I emailed Golden Rescue and a few others about this beautiful dog. Hopefully some one can take him.


----------



## Karen519 (Aug 21, 2006)

*Thank you*

Thank you all.
Let us know if you get a reply from someone.


----------



## C's Mom (Dec 7, 2009)

No response from the poster of this ad Karen. Fingers crossed for this boy.


----------



## ELI&BAILEY'S MOM (Dec 18, 2008)

I emailed a few of the rescues yesterday. Golden Rescue hasn't responded yet. So far only Helping Paws rescue has replied to my email. They are not a specifcally a Golden Rescue but maybe they can help if no one else can.


----------



## Karen519 (Aug 21, 2006)

*C's Mom*

Cs Mom

Do you think the email went through?
Maybe you will get an answer today.
Thanks for caring enough to email her.


----------



## ELI&BAILEY'S MOM (Dec 18, 2008)

I just got a response from Helping Paws Rescue. They can take Cooper!!! Hopefully the owner will agree. They can take him today. I emailed the owner all of the info for the rescue and am keeping my fingers crossed for this boy.


----------



## C's Mom (Dec 7, 2009)

Eli&Bailey's Mom, thank you so much!!!!! Did the owner respond to you at all? Hopefully they will let the rescue have the dog.


----------



## ELI&BAILEY'S MOM (Dec 18, 2008)

They haven't yet. I hope they do soon!! I am sitting on pins and needles.


----------



## C's Mom (Dec 7, 2009)

I hope they do contact you and the shelter today. Fingers crossed.


----------



## ELI&BAILEY'S MOM (Dec 18, 2008)

No, they are here in Ontario.


----------



## ELI&BAILEY'S MOM (Dec 18, 2008)

I have wonderful news, Golden Rescue is taking Cooper.

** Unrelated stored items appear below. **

-- ==== Sys2Proof/Tests/Slice0.lean ====
section
/-! SUPPORT. Tests of the model against words, vectors and tables of the spec (the expected values are the spec's, cited at each
test), and for every statement with hypotheses a witness that meets them. -/

namespace Sys2Proof.Tests

open Sys2Proof.Machine

/-! ### Well-formedness (R106) -/

theorem test_wf_rejects_data_without_first_duration : ¬ (Instr.pulseData true 0#15 false 30#15).WellFormed := by decide

theorem test_wf_rejects_data_without_second_duration : ¬ (Instr.pulseData true 10#15 false 0#15).WellFormed := by decide

theorem test_wf_rejects_half_without_duration : ¬ (Instr.pulseHalf true 0#15 false).WellFormed := by decide

theorem test_wf_admits : (Instr.pulseData true 1#15 false 32767#15).WellFormed ∧ (Instr.pulseHalf false 1#15 true).WellFormed ∧
    (Instr.pulseEnd 0x1FFFF#17).WellFormed ∧ (Instr.init 15#4 15#4).WellFormed := by decide

/-! ### Decoding: words written out from the opcode map (R101 to R110) -/

theorem test_decode_nop : decodeCmd 0b0000_0000000000000000000000000000#32 = .ok .nop := by decide

theorem test_decode_init : decodeCmd 0b0001_00000000000000000000_0100_0010#32 = .ok (.init 0b0010#4 0b0100#4) := by decide

theorem test_decode_load : decodeCmd 0b0010_000000000000_1000000000000001#32 = .ok (.load 0x8001#16) := by decide

theorem test_decode_prime : decodeCmd 0b0011_0000000000000000000000000000#32 = .ok .prime := by decide

theorem test_decode_arm : decodeCmd 0b0100_0000000000000000000000000000#32 = .ok .arm := by decide

theorem test_decode_start : decodeCmd 0b0101_0000000000000000000000000000#32 = .ok .start := by decide

theorem test_decode_wait : decodeCmd 0b0110_0000000000000000000000000_110#32 = .ok (.wait 6) := by decide

theorem test_decode_data : decodePulse 0b0_000000000011110_1_000000000001010#32 = .pulseData true 10#15 false 30#15 := by decide

theorem test_decode_end : decodePulse 0b1_100000000000000_1_000000000000000#32 = .pulseEnd 0b11000000000000001#17 := by decide

theorem test_decode_half : decodePulse 0b1_000000000000000_0_000000000001010#32 = .pulseHalf false 10#15 true := by decide

theorem test_decode_thr : decodeEvent 0b0_101#4 = .eventThr 5 := by decide

theorem test_decode_endEvent : decodeEvent 0b1_011#4 = .eventEnd 3 := by decide

/-- V-FLT-2 to V-FLT-8. -/
theorem test_decode_refuses :
    [0x70000000#32, 0xF0000000#32, 0x00000001#32, 0x30000001#32, 0x60000008#32, 0x10000100#32, 0x20010000#32].map decodeCmd =
      List.replicate 7 (.error .illegalCommand) := by decide

/-! ### The encoder and the partition -/

/-- P0, P1, L0 and L1 of spec/95_test_vectors.md part 0. -/
theorem test_pulse_words :
    [pulse Params.sample false, pulse Params.sample true, pulseLast Params.sample false, pulseLast Params.sample true] =
      [0x001E800A#32, 0x000F8019#32, 0x07D0800A#32, 0x07D08019#32] := by decide

/-- V-ENC-7, and V-ENC-5 for a last byte. -/
theorem test_encodeByte :
    encodeByte Params.sample 0x12#8 false =
      [0x001E800A#32, 0x001E800A#32, 0x001E800A#32, 0x000F8019#32, 0x001E800A#32, 0x001E800A#32, 0x000F8019#32, 0x001E800A#32] ∧
    encodeByte Params.sample 0x01#8 true = List.replicate 7 0x001E800A#32 ++ [0x07D08019#32] := by decide

/-- V-PART-1 and V-PART-7. -/
theorem test_partition :
    [0, 1, 2, 3, 4].map (partLo 10 4) = [0, 2, 5, 7, 10] ∧
    [0, 1, 2, 3, 4, 5, 6, 7, 8].map (partLo 5 8) = [0, 0, 1, 1, 2, 3, 3, 4, 5] := by decide

/-! ### Machines for the tests -/

/-- The example configuration with the smallest pulse memory. -/
def small : Params where
  raw := { RawParams.sample with ppb := 16 }
  valid := by decide

/-- The next state an answer holds. -/
def nextOf : Answer → Option State
  | .next t => some t
  | _ => none

/-- Registers of the state an operation leaves. -/
def regsAfter (i : Instr) (s : State) (rs : List Reg) : Option (List Word) :=
  (nextOf (exec i s)).map fun t => rs.map t.readReg
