-- ==== Sys2Proof/Machine/Objects.lean ====
section
/-! DEFINITION. The object dictionary: one named object for every row of the object tables of spec/ (R62, R104, R147, R184, R211, R247, R279,
R312, R344, R380, R404, R430, R461, R462, R463, R487, R502), and the dictionary as a table of rows that READ, WRITE and NEXT walk (R445-R449). -/

namespace Sys2Proof.Machine

/-- The number `AA:EEEE.SS` of an object as one key (R445). -/
def objKey (area entry sub : Nat) : Nat := area * 16777216 + entry * 256 + sub

/-- The area, entry and sub of an object's key. -/
def keyArea (k : Nat) : Nat := k / 16777216
def keyEntry (k : Nat) : Nat := k / 256 % 65536
def keySub (k : Nat) : Nat := k % 256
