-- ==== Sys2Proof/Machine/Tally.lean ====
section
/-! DEFINITION. Tallies and the decrements that reach them (R109 to R113, R140, R142). -/

namespace Sys2Proof.Machine

open Sys2Proof

def Tile.tally (t : Tile) (k : Nat) : Tally := mgetD t.tallies k Tally.free

def State.setTally (s : State) (n k : Nat) (y : Tally) : State :=
  let t := s.tile n
  s.setTile n { t with tallies := mput t.tallies k y }

/-- A tally has fired while its count is 0 or less (R109). -/
def Tally.fired (y : Tally) : Bool := decide (y.count ≤ 0)

/-- A decrement applied to an ACTIVE tally (R111, R112): the count is a 32-bit signed number, and one that falls below the least of them wraps (DESIGN CHOICE: R109 is
silent). -/
def Tally.dec (y : Tally) (n : Int) (st : Status) (cause : Nat) : Tally :=
  { y with
    count := sext (ofInt 32 (y.count - n)) 32
    status := y.status.first st
    cause := if y.status.first st = y.status then y.cause else cause }

/-- A decrement kept while the tile is FROZEN (R109, R113). -/
def Tally.pend (y : Tally) (n : Int) (st : Status) (cause : Nat) : Tally :=
  { y with
    pending := y.pending + n
    pendStatus := y.pendStatus.first st
    pendCause := if y.pendStatus.first st = y.pendStatus then y.pendCause else cause }

/-- The pending counts of a tally applied at a release (R140). -/
def Tally.settle (y : Tally) : Tally :=
  { y.dec y.pending y.pendStatus y.pendCause with pending := 0, pendStatus := .ok, pendCause := causeNone }

/-- A decrement reaches its tally (R111 to R113). -/
def State.applyDec (s : State) (d : TallyDec) : State :=
  let y := (s.tile d.tile).tally d.tally
  if d.tile ≥ 1920 ∨ y.owner ≠ some d.ctx then
    (s.bump Obj.tallyMisdirected).event 0x1801 0x01 d.tile d.ctx d.tally d.ctx 0
  else if s.rd (Obj.tileState d.tile) = ustFrozen then s.setTally d.tile d.tally (y.pend d.n d.status d.cause)
  else s.setTally d.tile d.tally (y.dec d.n d.status d.cause)

/-- A decrement leaves for its tally. -/
def State.sendDec (s : State) (d : TallyDec) : State := { s with decs := s.decs ++ [d] }

/-- A channel or an NI decrements a tally before it goes on to write a record or to acknowledge (R197, R282, R289): at once, unless a substitution of the tally's
tile keeps the decrement (R100, R142). -/
def State.decNow (s : State) (d : TallyDec) : State :=
  let t := s.tile d.tile
  if t.held then { s.setTile d.tile { t with heldDecs := t.heldDecs ++ [d] } with heldHit := s.heldHit + 1 } else s.applyDec d

end Sys2Proof.Machine
end

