/-- ROUTER_BANK_FAIL (R258). -/
def execRouterBankFail (p b : Nat) (s : State) : Host.Outcome State Fault Refusal :=
  if p > 22 ∨ b > 7 ∨ s.rd (Obj.rtBankState p b) ≠ ustActive then .next s
  else
    let s := (s.goState (Obj.rtBankState p b) 0x08 (8 * p + b) ustFailed).addFail 0x08 (8 * p + b)
    let lost := s.router.bufs.filter fun e => e.inPort == p && decide (mgetD e.banks b 0 ≠ 0)
    let s := lost.foldl (fun s e => (s.bump Obj.dropBufferError).freeEntry e) s
    let worn := s.router.worn.contains (8 * p + b)
    let s := { s with router := { s.router with worn := s.router.worn.filter (· != 8 * p + b) } }
    if worn then .next s
    else
      let r := s.spareBank p b 2
      .next (if r.2 then r.1
        else { r.1 with router := { r.1.router with poolDebt := mput r.1.router.poolDebt p (mgetD r.1.router.poolDebt p 0 + 248) } })

/-- WORN_BANK_EMPTIED (R258). -/
def execWornBankEmptied (p b : Nat) (s : State) : Host.Outcome State Fault Refusal := .next (s.retireBank (8 * p + b))

/-- The agent under the Steward role, and the package's own firmware, write the route banks (R273, R279). -/
def rtWriter (w : Who) : Bool := isSteward w

/-- `route_bank_state` LOADING, refused while packets of its parity are resident (R273). -/
def State.bankLoading (s : State) (b : Nat) : State × Nat :=
  if s.rd (Obj.routeBankResident b) ≠ 0 then (s, rRefused) else (s.wr (Obj.routeBankState b) 1, rOk)

/-- `route_bank_state` VALID: the bank's epoch number is `route_bank_epoch` (R273). -/
def State.bankValid (s : State) (b : Nat) : State × Nat :=
  ({ s with router := { s.router with epochs := mput s.router.epochs b (s.rd (Obj.routeBankEpoch b)) } }.wr (Obj.routeBankState b) 2, rOk)

def execRouteBankLoading (w : Who) (b : Nat) (s : State) : Host.Outcome State Fault Refusal :=
  .next (s.ctl w (rtWriter w) fun s => if b > 1 then (s, rNoObject) else s.bankLoading b)
def execRouteBankValid (w : Who) (b : Nat) (s : State) : Host.Outcome State Fault Refusal :=
  .next (s.ctl w (rtWriter w) fun s => if b > 1 then (s, rNoObject) else s.bankValid b)

/-- Write entries in a row from an index on. -/
def putRoutes : List Nat → NMap Nat → Nat → NMap Nat
  | [], m, _ => m
  | v :: l, m, k => putRoutes l (msetD m k 0 v) (k + 1)

/-- A write of `route_load` (R273, R279). -/
def State.routeLoad (s : State) (v : Bytes) : State × Nat :=
  let bank := byteAt v 0
  let table := byteAt v 1
  let n := leAt v 2 2
  let first := leAt v 4 4
  if v.length ≠ 8 + 8 * n then (s, rBadLength)
  else if bank > 1 ∨ table > 1 ∨ n = 0 ∨ n > 64 then (s, rOutOfRange)
  else if s.rd (Obj.routeBankState bank) ≠ 1 ∨ first + n > (if table = 0 then 64 else 65536) then (s, rRefused)
  else
    let l := (List.range n).map fun i => leAt v (8 + 8 * i) 8
    if l.any fun e => decide (e / 2 ^ 44 ≠ 0) || bit e 21 then (s, rMalformed)
    else ({ s with router := { s.router with routes := putRoutes l s.router.routes (65536 * (2 * bank + table) + first) } }, rOk)
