-- ==== Sys2Proof/Machine/Array.lean ====
section
/-! DEFINITION. Array operations, drains and conversions: MMA, DRAIN and QCVT with their completions, and shadow checks (R38 to R44, R59, R60, R67 to
R75, R127 to R133). -/

namespace Sys2Proof.Machine

open Sys2Proof

/-- An unscaled integer operand format (R39). -/
def fmtInt (f : Nat) : Bool := f == 0x05 || f == 0x06 || f == 0x07

/-- A format of the 16-bit class (R31). -/
def fmt16 (f : Nat) : Bool := f == 0x01 || f == 0x02

/-- The accumulator format of an operand pair (R39). -/
def pairFmt (fa fb : Nat) : AccFmt := if fmtInt fa ∧ fmtInt fb then .int32 else .fp32

/-- Products summed exactly before one rounding: 4 in the 16-bit class, a 64-element pair for UT2 against UT2, else 32 (R40, R41). -/
def pairGroup (fa fb : Nat) : Nat :=
  if fmt16 fa ∨ fmt16 fb then 4 else if fa = 0x10 ∧ fb = 0x10 then 64 else 32

/-- A list in pieces of `n`. -/
def chunks {α : Type} (n : Nat) (l : List α) : List (List α) :=
  (List.range (cdiv l.length n)).map fun i => (l.drop (n * i)).take n

/-- The 16-element segments that an array skips, from its A rows (R73). -/
def skipMask (rows : List (List Num)) (dim0 : Nat) : List Bool :=
  (List.range (dim0 / 16)).map fun g => rows.all fun r => ((r.drop (16 * g)).take 16).all Num.isZero

/-- The products of a row and a column; those of a skipped segment are +0 (R44). -/
def products (a b : List Num) (skip : List Bool) : List Num :=
  (List.zipWith Num.mul a b).mapIdx fun k p => if skip.getD (k / 16) false then .fin false 0 0 else p

/-- The exact sum of a block of products. -/
def blockSum (l : List Num) : Num := l.foldl Num.add (.fin false 0 0)

/-- An FP32 accumulator over the block sums, with the overflow to count at most once (R40, R41, R43). -/
def accF (acc : Num) (l : List (List Num)) : Num × Nat :=
  l.foldl (fun a p =>
    let t := a.1.add (blockSum p)
    let r := t.r32
    (r, if t.isFin && !r.isFin then 1 else a.2)) (acc, 0)

/-- An integer block sum. -/
def intOf : Num → Int
  | .fin neg m e => sgnMul neg (m * p2 e)
  | _ => 0

/-- An INT32 accumulator over the block sums: saturation is judged once for each block sum (R39). -/
def accI (acc : Int) (l : List (List Num)) : Int × Nat :=
  l.foldl (fun a p =>
    let t := a.1 + intOf (blockSum p)
    if t > 2 ^ 31 - 1 then (2 ^ 31 - 1, a.2 + 1) else if t < -2 ^ 31 then (-2 ^ 31, a.2 + 1) else (t, a.2)) (acc, 0)

/-- The A row, the B column, and the output row and column of cell `(i, j)` of array `a` (R70, R132). -/
def cellRow (cfg a i : Nat) : Nat := if cfg = 2 then i else 8 * a + i
def cellCol (cfg a j : Nat) : Nat := if cfg = 1 then j else 8 * a + j
def outRow (wide : Bool) (a i : Nat) : Nat := if wide then i else 8 * a + i
def outCol (wide : Bool) (a j : Nat) : Nat := if wide then 8 * a + j else j

/-- A cell's value under its set's format. -/
def cellNum (f : Option AccFmt) (c : BitVec 32) : Num :=
  match f with
  | some .int32 => .ofInt c.toInt
  | _ => fp32.dec c.toNat

def AccSet.cell (t : AccSet) (k : Nat) : BitVec 32 := mgetD t.cells k 0

def Tile.accSet (t : Tile) (k : Nat) : AccSet := if k = 0 then t.acc0 else t.acc1
def Tile.setAcc (t : Tile) (k : Nat) (v : AccSet) : Tile := if k = 0 then { t with acc0 := v } else { t with acc1 := v }

/-- A base that an array instruction may not use: a context virtual address (R134, R136). -/
def viewRemote (v : Bytes) : Bool :=
  !bit (vElemBase v) 63 || (fmtScaled (vFormat v) && !bit (vScaleBase v) 63) ||
    (decide (vEmapBase v ≠ 0) && (!bit (vEmapBase v) 63 || !bit (vExtBase v) 63))

/-- A descriptor that is malformed at its use: in itself, or by an `origin0` that is no multiple of the block size (R135, R136). -/
def viewMal (v : Bytes) : Bool := viewBad v || decide (vOrigin0 v % fmtBlock (vFormat v) ≠ 0)

/-- The row ranges of a view's planes as offset and length, checked when an instruction uses it (R136, R388). -/
def viewRanges (v : Bytes) : List (Nat × Nat) :=
  let f := vFormat v
  let rows := (List.range (vDim1 v)).map fun i1 =>
    let i := vIndex v 0 i1
    if fmtScaled f then
      let k := cdiv (vDim0 v) (fmtBlock f)
      [(rel (vElemBase v) + slotBytes f * i, slotBytes f * k), (rel (vScaleBase v) + fmtScaleBytes f * i, fmtScaleBytes f * k)] ++
        if vEmapBase v ≠ 0 ∧ k ≠ 0 then [(rel (vEmapBase v) + 32 + 16 * (i / 64), 16 * ((i + k - 1) / 64 - i / 64 + 1))] else []
    else
      let w := fmtBits f
      [(rel (vElemBase v) + i * w / 8, cdiv (i * w + w * vDim0 v) 8 - i * w / 8)]
  rows.flatten

/-- The first range of a view that fails its window check, as an address (R388). -/
def State.viewWindow (s : State) (n ctx need : Nat) (v : Bytes) : Option Nat :=
  let head := if need = permWrite ∧ vEmapBase v ≠ 0 then [(rel (vEmapBase v), 32)] else []
  (head ++ viewRanges v).findSome? fun p => s.check ctx .tile need (.sram n p.1) p.2

/-- The checks of an array instruction on the views it reads and the view it writes, in the order MALFORMED, NOT_LOCAL, WINDOW. -/
def State.viewsCheck (s : State) (n : Nat) (r : RunTask) (reads : List Bytes) (writes : List Bytes) (shapeBad : Bool) (k : State → State) : State :=
  let all := reads ++ writes
  if (all.any viewMal) || shapeBad then s.faultTask n r causeMalformed 0
  else if all.any viewRemote then s.faultTask n r causeNotLocal 0
  else match (reads.findSome? (s.viewWindow n r.task.ctx permRead)).orElse fun _ => writes.findSome? (s.viewWindow n r.task.ctx permWrite) with
    | some a => s.faultTask n r causeWindow a
    | none => k s

/-- Queued operations of one kind. -/
def Tile.queued (t : Tile) (k : OpKind) : Nat := (t.ops.filter fun o => o.kind == k).length

/-- A full queue holds the sequencer (R127). -/
def State.issue (s : State) (n : Nat) (k : OpKind) (f : State → State) : State :=
  if (s.tile n).queued k ≥ 2 then s.setTile n { s.tile n with waiting := true } else f s

/-- The defaults of the arithmetic objects, kept with an operation from its issue (R63). -/
def State.newOp (s : State) (r : RunTask) (kind : OpKind) (set : Nat) (fmt : Option AccFmt) (wide : Bool) (da db dc : Bytes) (cfg acc : Nat)
    (skip : Bool) : TileOp :=
  ⟨kind, set, fmt, wide, da, db, dc, cfg, acc, skip, s.rd Obj.escSatThreshold, s.rd Obj.escFtzThreshold, s.rd Obj.shadowPeriodLog2, r.task.age⟩

/-- The shapes of MMA (R132, R133). -/
def mmaShapeBad (da db dc : Bytes) (cfg acc : Nat) : Bool :=
  let fa := vFormat da
  let fb := vFormat db
  decide (cfg = 3 ∨ acc = 3) || fa == 0x00 || fa == 0x11 || fb == 0x00 || fb == 0x11 ||
    decide (vDim0 da ≠ vDim0 db) || decide (vDim0 da > 16777216) ||
    decide (vDim0 da % (if fa = 0x10 ∨ fb = 0x10 then 64 else 32) ≠ 0) ||
    decide (vDim1 da ≠ if cfg = 2 then 8 else 64) || decide (vDim1 db ≠ if cfg = 1 then 8 else 64) ||
    (acc == 2 && (vFormat dc != (if pairFmt fa fb = .int32 then 0x11 else 0x00) || decide (vDim0 dc ≠ if cfg = 2 then 64 else 8) ||
      decide (vDim1 dc ≠ if cfg = 2 then 8 else 64)))

/-- MMA issues (R127, R132): its descriptors are copied, the set takes the operation's format and shape, and KEEP on a set of the other format is
malformed. -/
def execMma (t : Nat) (f : FmtT) (s : State) : Host.Outcome State Fault Refusal :=
  .next (s.instr t 0x20 (fun w => wT w = f) fun s r =>
    let x := s.tile t
    let da := x.dr f.da
    let db := x.dr f.db
    let dc := x.dr f.dc
    let pf := pairFmt (vFormat da) (vFormat db)
    let set := x.accSet x.cur
    let other := f.acc == 1 && set.fmt.isSome && set.fmt != some pf
    if f.rsv ≠ 0 ∨ f.cfg = 3 ∨ f.acc = 3 ∨ (f.acc ≠ 2 ∧ f.dc ≠ 0) then s.faultTask t r causeMalformed 0
    else s.viewsCheck t r ([da, db] ++ if f.acc = 2 then [dc] else []) [] (mmaShapeBad da db dc f.cfg f.acc || other) fun s =>
      s.issue t .mma fun s =>
        let acc := if f.acc = 1 ∧ set.fmt.isNone then 0 else f.acc
        let o := s.newOp r .mma x.cur (some pf) (f.cfg == 2) da db dc f.cfg acc (s.rd Obj.zeroSkipEnable == 1 && f.skip == 0)
        s.step1 t fun x => { x.setAcc x.cur { x.accSet x.cur with fmt := some pf, wide := f.cfg == 2 } with ops := x.ops ++ [o] })

/-- DRAIN issues (R129, R133): the current set is taken in its shape, and the other set becomes current. A set that holds no format is zero and drains in
either shape. -/
def execDrain (t : Nat) (f : FmtT) (s : State) : Host.Outcome State Fault Refusal :=
  .next (s.instr t 0x21 (fun w => wT w = f) fun s r =>
    let x := s.tile t
    let dc := x.dr f.dc
    let set := x.accSet x.cur
    let tall := vDim0 dc == 8 && vDim1 dc == 64
    let wide := vDim0 dc == 64 && vDim1 dc == 8
    let shapeBad := !(if set.fmt.isNone then tall || wide else if set.wide then wide else tall)
    let part := fmtScaled (vFormat dc) && decide (vDim0 dc % fmtBlock (vFormat dc) ≠ 0)
    let cover := !part && !shapeBad && fmtScaled (vFormat dc) && decide (vEmapBase dc ≠ 0) && !coverageOk dc
    if f.rsv ≠ 0 ∨ f.da ≠ 0 ∨ f.db ≠ 0 ∨ f.cfg ≠ 0 ∨ f.acc ≠ 0 ∨ f.skip ≠ 0 then s.faultTask t r causeMalformed 0
    else s.viewsCheck t r [] [dc] (shapeBad || part || cover) fun s =>
      s.issue t .drain fun s =>
        let o := s.newOp r .drain x.cur set.fmt wide [] [] dc 0 0 false
        s.step1 t fun x => { x.setAcc x.cur { x.accSet x.cur with fmt := none } with ops := x.ops ++ [o], cur := 1 - x.cur })

/-- QCVT issues (R133). -/
def execQcvt (t : Nat) (f : FmtT) (s : State) : Host.Outcome State Fault Refusal :=
  .next (s.instr t 0x22 (fun w => wT w = f) fun s r =>
    let x := s.tile t
    let da := x.dr f.da
    let dc := x.dr f.dc
    let shapeBad := decide (vDim0 da ≠ vDim0 dc) || decide (vDim1 da ≠ vDim1 dc)
    let part := fmtScaled (vFormat dc) && decide (vDim0 dc % fmtBlock (vFormat dc) ≠ 0)
    let cover := !part && fmtScaled (vFormat dc) && decide (vEmapBase dc ≠ 0) && !coverageOk dc
    if f.rsv ≠ 0 ∨ f.db ≠ 0 ∨ f.cfg ≠ 0 ∨ f.acc ≠ 0 ∨ f.skip ≠ 0 then s.faultTask t r causeMalformed 0
    else s.viewsCheck t r [da] [dc] (shapeBad || part || cover) fun s =>
      s.issue t .qcvt fun s =>
        let o := s.newOp r .qcvt 2 none false da [] dc 0 0 false
        s.step1 t fun x => { x with ops := x.ops ++ [o] })

/-- Whether two queued operations must keep their order (R127): they use one accumulator set, or ranges that overlap. -/
def opsConflict (a b : TileOp) : Bool :=
  (a.set == b.set && a.set != 2) || (opSpan a).any fun p => (opSpan b).any fun q => decide (p.1 < q.1 + q.2) && decide (q.1 < p.1 + p.2)

/-- The first queued operation of a kind, when no earlier one holds it back, and the queue without it. -/
def takeOp (k : OpKind) : List TileOp → List TileOp → Option (TileOp × List TileOp)
  | _, [] => none
  | before, o :: l =>
    if o.kind = k then (if before.any (opsConflict · o) then none else some (o, before ++ l))
    else takeOp k (before ++ [o]) l

/-- The end of an operation that met an error (R79, R137): its task, if it still runs, stops with DATA or WINDOW. -/
def State.opFault (s : State) (n : Nat) (o : TileOp) (st : Status) (addr : Nat) : State :=
  match (s.tile n).run with
  | some r =>
    if r.task.age = o.taskAge then s.faultTask n r (if st = .violation then causeWindow else causeData) addr else s
  | none => s

/-- The cells of a set after an operation that starts from `cells` (R40 to R43): the bit patterns, and the overflows counted. -/
def mmaCell (pf : AccFmt) (grp : Nat) (nanV : Nat) (acc : BitVec 32) (a b : List Num) (skip : List Bool) : BitVec 32 × Nat :=
  let p := chunks grp (products a b skip)
  match pf with
  | .int32 =>
    let r := accI acc.toInt p
    (BitVec.ofInt 32 r.1, r.2)
  | .fp32 =>
    let r := accF (fp32.dec acc.toNat) p
    (BitVec.ofNat 32 (fp32.enc rmRNE 0 nanV r.1), r.2)

/-- The element codes of an accumulator view loaded into cells (R132 LOAD). -/
def loadCells (wide : Bool) (pf : AccFmt) (nanV : Nat → Nat) (rows : List (List Num)) : List (BitVec 32) :=
  (List.range 512).map fun k =>
    let x := ((rows.getD (outRow wide (k / 64) (k / 8 % 8)) []).getD (outCol wide (k / 64) (k % 8)) (.fin false 0 0))
    match pf with
    | .int32 => BitVec.ofInt 32 (intOf x)
    | .fp32 => BitVec.ofNat 32 (fp32.enc rmRNE 0 (nanV k) x)

/-- Cells as a sparse map. -/
def cellsOf (l : List (BitVec 32)) : NMap (BitVec 32) := (l.mapIdx fun k c => (k, c)).filter fun p => p.2 != 0

/-- Whether block pair `p` (cell × blocks + block) of an operation was formed, or was skipped whole (R59, R73). -/
def pairFormed (skips : List (List Bool)) (grp blocks p : Nat) : Bool :=
  let m := skips.getD (p / blocks / 64) []
  (List.range (grp / 16)).any fun i => !(m.getD (p % blocks * (grp / 16) + i) false)

/-- Exact products as integers, in units of the smallest one's last place; nothing where a product is not finite. -/
def alignProds (l : List Num) : List Int :=
  let q := l.foldl (fun q x => match x with
    | .fin _ m e => if m = 0 then q else min q e
    | _ => q) (400 : Int)
  if l.all Num.isFin then l.map fun x => match x with
    | .fin neg m e => if m = 0 then 0 else sgnMul neg (m * p2 (e - q))
    | _ => 0
  else []

/-- The products of block pair `p` (cell × blocks + block) of an operation, as its cell sums them (R40, R59). UF4 sub-scales are in them: of the scales, the shadow comparison
leaves out those of the blocks alone (DESIGN CHOICE: R59 does not say which). -/
def pairProds (cfg grp blocks : Nat) (a b : List (List Num)) (skips : List (List Bool)) (p : Nat) : List Int :=
  let k := p / blocks
  let l := products (a.getD (cellRow cfg (k / 64) (k / 8 % 8)) []) (b.getD (cellCol cfg (k / 64) (k % 8)) []) (skips.getD (k / 64) [])
  alignProds ((l.drop (grp * (p % blocks))).take grp)

/-- Draw samples into the shadow queue of 8; what finds it full is skipped and counted (R59, R86). -/
def State.drawShadow (s : State) (n : Nat) (jobs : List ShadowJob) : State :=
  let t := s.tile n
  let room := 8 - t.shadow.length
  let s := s.setTile n { t with shadow := t.shadow ++ jobs.take room }
  s.bumpBy Obj.shadowSkipped (jobs.length - room)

I just heard back this morning. I am sad that Cooper is being re-homed but happy that he will now get the attention he deserves!


----------



## Neeko13 (Jul 10, 2010)

Oh how I love to hear stories with happy endings....so sad they have to get rid of their dog of 6 years.....I'd love to take him in a heartbeat, but my DH would go through the roof......2 is enough he states on numerous occasions....thanks for all your help in rescuing this guy....warms my heart...:


----------



## KellyH (Sep 5, 2010)

This is just too heartbreaking. I love the way she writes "my kids come first" How can Cooper not be one of her "kids?" I really hope he finds a good, loving, home.


----------



## C's Mom (Dec 7, 2009)

Eli&Bailey's Mom, you have made me very happy this morning. A big thank you to you and those at Golden rescue! I'm sure they will help him to get the weight off and sort out his allergies.


----------